Mr Gittins said: "The truth of the system is that members of the public could cause chaos - if you want to get an ambulance there, you just tell them that he's dead."

Earlier a Home Office pathologist said it was extremely difficult to answer whether Mr Pring's life would have been saved if an ambulance had arrived sooner.

Dr Brian Rogers said the cause of death was heart disease and chronic lung disease.

The chief executive of the Welsh Ambulance Service, Elwyn Price Morris, told the hearing it was not unusual for the ambulance service and the NHS to experience severe pressure such as happened on the night Mr Pring died.

He added it did not happen on a daily basis, but hinted there might have been similar incidents in the past and that there was no easy solution to ambulances being stuck outside hospitals.

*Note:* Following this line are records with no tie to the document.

-- ==== Sys2Proof/Machine/Float.lean ====
section
/-! DEFINITION. Number formats and rounding (R97-R108): values are exact dyadic numbers, and every result is rounded once. -/
namespace Sys2Proof.Machine

/-- The five sticky flags in the order of %fpflags (R55): NV 0, DZ 1, OF 2, UF 3, NX 4. -/
abbrev Flags := BitVec 5
def fNone : Flags := 0
def fNV : Flags := 1
def fDZ : Flags := 2
def fOF : Flags := 4
def fUF : Flags := 8
def fNX : Flags := 16

/-- A floating-point format (R97): mantissa bits, exponent bits, bias, the code of the largest finite value, the code of +∞ and
of the canonical NaN (R101). -/
structure Fmt where
  mb : Nat
  eb : Nat
  bias : Nat
  maxFin : Nat
  inf : Option Nat
  nan : Option Nat
  deriving DecidableEq, Repr

def fmtF32 : Fmt := ⟨23, 8, 127, 0x7F7FFFFF, some 0x7F800000, some 0x7FC00000⟩
def fmtF16 : Fmt := ⟨10, 5, 15, 0x7BFF, some 0x7C00, some 0x7E00⟩
def fmtBF16 : Fmt := ⟨7, 8, 127, 0x7F7F, some 0x7F80, some 0x7FC0⟩
def fmtE4M3 : Fmt := ⟨3, 4, 7, 0x7E, none, some 0x7F⟩
def fmtE5M2 : Fmt := ⟨2, 5, 15, 0x7B, some 0x7C, some 0x7E⟩
def fmtE3M2 : Fmt := ⟨2, 3, 3, 0x1F, none, none⟩
def fmtE2M3 : Fmt := ⟨3, 2, 1, 0x1F, none, none⟩
def fmtE2M1 : Fmt := ⟨1, 2, 1, 0x7, none, none⟩

/-- The format of a type code, where it is a floating-point one other than E8M0 (R75). -/
def fmtOf : Ty → Option Fmt
  | .f32 => some fmtF32 | .f16 => some fmtF16 | .bf16 => some fmtBF16 | .e4m3 => some fmtE4M3
  | .e5m2 => some fmtE5M2 | .e3m2 => some fmtE3M2 | .e2m3 => some fmtE2M3 | .e2m1 => some fmtE2M1
  | .i32 | .n32 | .i16 | .n16 | .i8 | .n8 | .e8m0 | .i64 => none

/-- Width of the format's code. -/
def Fmt.bits (f : Fmt) : Nat := 1 + f.eb + f.mb
def Fmt.signBit (f : Fmt) : Nat := 2 ^ (f.eb + f.mb)

/-- An exact value: (−1)^neg × n × 2^e, an infinity, or a NaN. A zero keeps its sign. -/
inductive Val where
  | nan
  | inf (neg : Bool)
  | fin (neg : Bool) (n : Nat) (e : Int)
  deriving DecidableEq, Repr

/-- The value of a code of `f` (R97, R98). -/
def Fmt.val (f : Fmt) (c : Nat) : Val :=
  let c := c % 2 ^ f.bits
  let neg := f.signBit ≤ c
  let mag := c % f.signBit
  let ef := mag / 2 ^ f.mb
  let m := mag % 2 ^ f.mb
  if f.maxFin < mag ∧ f.inf = some mag then .inf neg
  else if f.maxFin < mag then .nan
  else if ef = 0 then .fin neg m (1 - (f.bias : Int) - f.mb)
  else .fin neg (2 ^ f.mb + m) ((ef : Int) - f.bias - f.mb)

/-- Rounding modes of R76 and R99; `sr` carries the 16 random bits of R105. -/
inductive RMode where
  | rne | rz | ru | rd
  | sr (r : Nat)
  deriving DecidableEq, Repr

/-- The mode of field M, with the random bits an sr form draws (R76). -/
def RMode.ofM (m : BitVec 3) (r : Nat) : RMode :=
  match m.toNat with
  | 0 => .rne | 1 => .rz | 2 => .ru | 3 => .rd | _ => .sr r

/-- 1 + the index of the highest set bit; 0 for 0. -/
def bitLen (n : Nat) : Nat := if n = 0 then 0 else n.log2 + 1

/-- n × 2^e, or a little more where `sticky`, as a whole number of units 2^q: the number chosen by the mode, and whether it
differs from the exact one (R99, R106). Sr measures from the lower signed neighbour: a negative value keeps its magnitude k,
which is the upper one, where r is below the fraction measured from −(k + 1). A sticky value must have e < q. -/
def roundAt (md : RMode) (neg : Bool) (n : Nat) (e q : Int) (sticky : Bool) : Nat × Bool :=
  if q ≤ e then (n * 2 ^ (e - q).toNat, sticky)
  else
    let s := (q - e).toNat
    let k := n / 2 ^ s
    let rem := n % 2 ^ s
    let inexact := rem ≠ 0 || sticky
    let up := match md with
      | .rne => (2 ^ s < 2 * rem) || (2 * rem = 2 ^ s && (sticky || k % 2 = 1))
      | .rz => false
      | .ru => inexact && !neg
      | .rd => inexact && neg
      | .sr r => if rem = 0 then false
          else if neg then decide ((2 ^ s - rem) * 2 ^ 16 / 2 ^ s ≤ r) else decide (r < rem * 2 ^ 16 / 2 ^ s)
    (if up then k + 1 else k, inexact)

/-- The code of k × 2^q with k below 2^(mb+1), q no lower than the subnormal unit. -/
def Fmt.pack (f : Fmt) (neg : Bool) (k : Nat) (q : Int) : Nat :=
  (if neg then f.signBit else 0) +
    (if k < 2 ^ f.mb then k
     else ((q + f.mb + f.bias).toNat) * 2 ^ f.mb + (k - 2 ^ f.mb))

/-- What an overflow becomes (R99), or the largest finite value where the conversion saturates (R104, R110). -/
def Fmt.overflow (f : Fmt) (md : RMode) (sat neg : Bool) : Nat :=
  let toInf := match md with
    | .rne => true | .sr _ => true | .rz => false | .ru => !neg | .rd => neg
  (if neg then f.signBit else 0) +
    (match f.inf with
     | some i => if toInf && !sat then i else f.maxFin
     | none => f.maxFin)

/-- Rounds (−1)^neg × (n × 2^e, plus a little where sticky) to `f` with the flags of R102. -/
def Fmt.roundMag (f : Fmt) (md : RMode) (sat neg : Bool) (n : Nat) (e : Int) (sticky : Bool) : Nat × Flags :=
  if n = 0 && !sticky then (if neg then f.signBit else 0, fNone)
  else
    let emin : Int := 1 - (f.bias : Int)
    let top : Int := (bitLen n : Int) - 1 + e
    let qu := top - f.mb
    let q := max qu (emin - f.mb)
    let (k, inexact) := roundAt md neg n e q sticky
    let (ku, _) := roundAt md neg n e qu sticky
    let tiny := decide (qu < emin - f.mb) && decide (ku < 2 ^ (emin - qu).toNat)
    let (k2, q2) := if k = 2 ^ (f.mb + 1) then (2 ^ f.mb, q + 1) else (k, q)
    let c := f.pack false k2 q2
    if f.maxFin < c ∧ f.mb ≤ k2.log2 then (f.overflow md sat neg, fOF ||| fNX)
    else (f.pack neg k2 q2, (if inexact then fNX else 0) ||| (if inexact && tiny then fUF else 0))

Matthew Makin, medical director of the Betsi Cadwaladr University Health Board, said the health board and ambulance service had been working together at the time of Mr Pring's death to try to minimise the amount of time ambulances spent waiting outside hospitals.

Mr Pring's cardiologist told the hearing on Thursday if the ambulance had arrived after the first 999 call he would have survived.

The consultant told the coroner he would have expected the ambulance to have arrived in six minutes.

In a statement issued outside the hearing through her solicitor, Mrs Pring said she believed the ambulance service needed to review its policies in view of what had happened to her husband.

"[It should] review the questions asked by the 999 operators, perhaps using a flowchart so that a person is never asked again if their relative is breathing when they have been told that the person has died," she said.

The statement also called for the ambulance service to review its policy of sending two ambulances to a 'red one' call.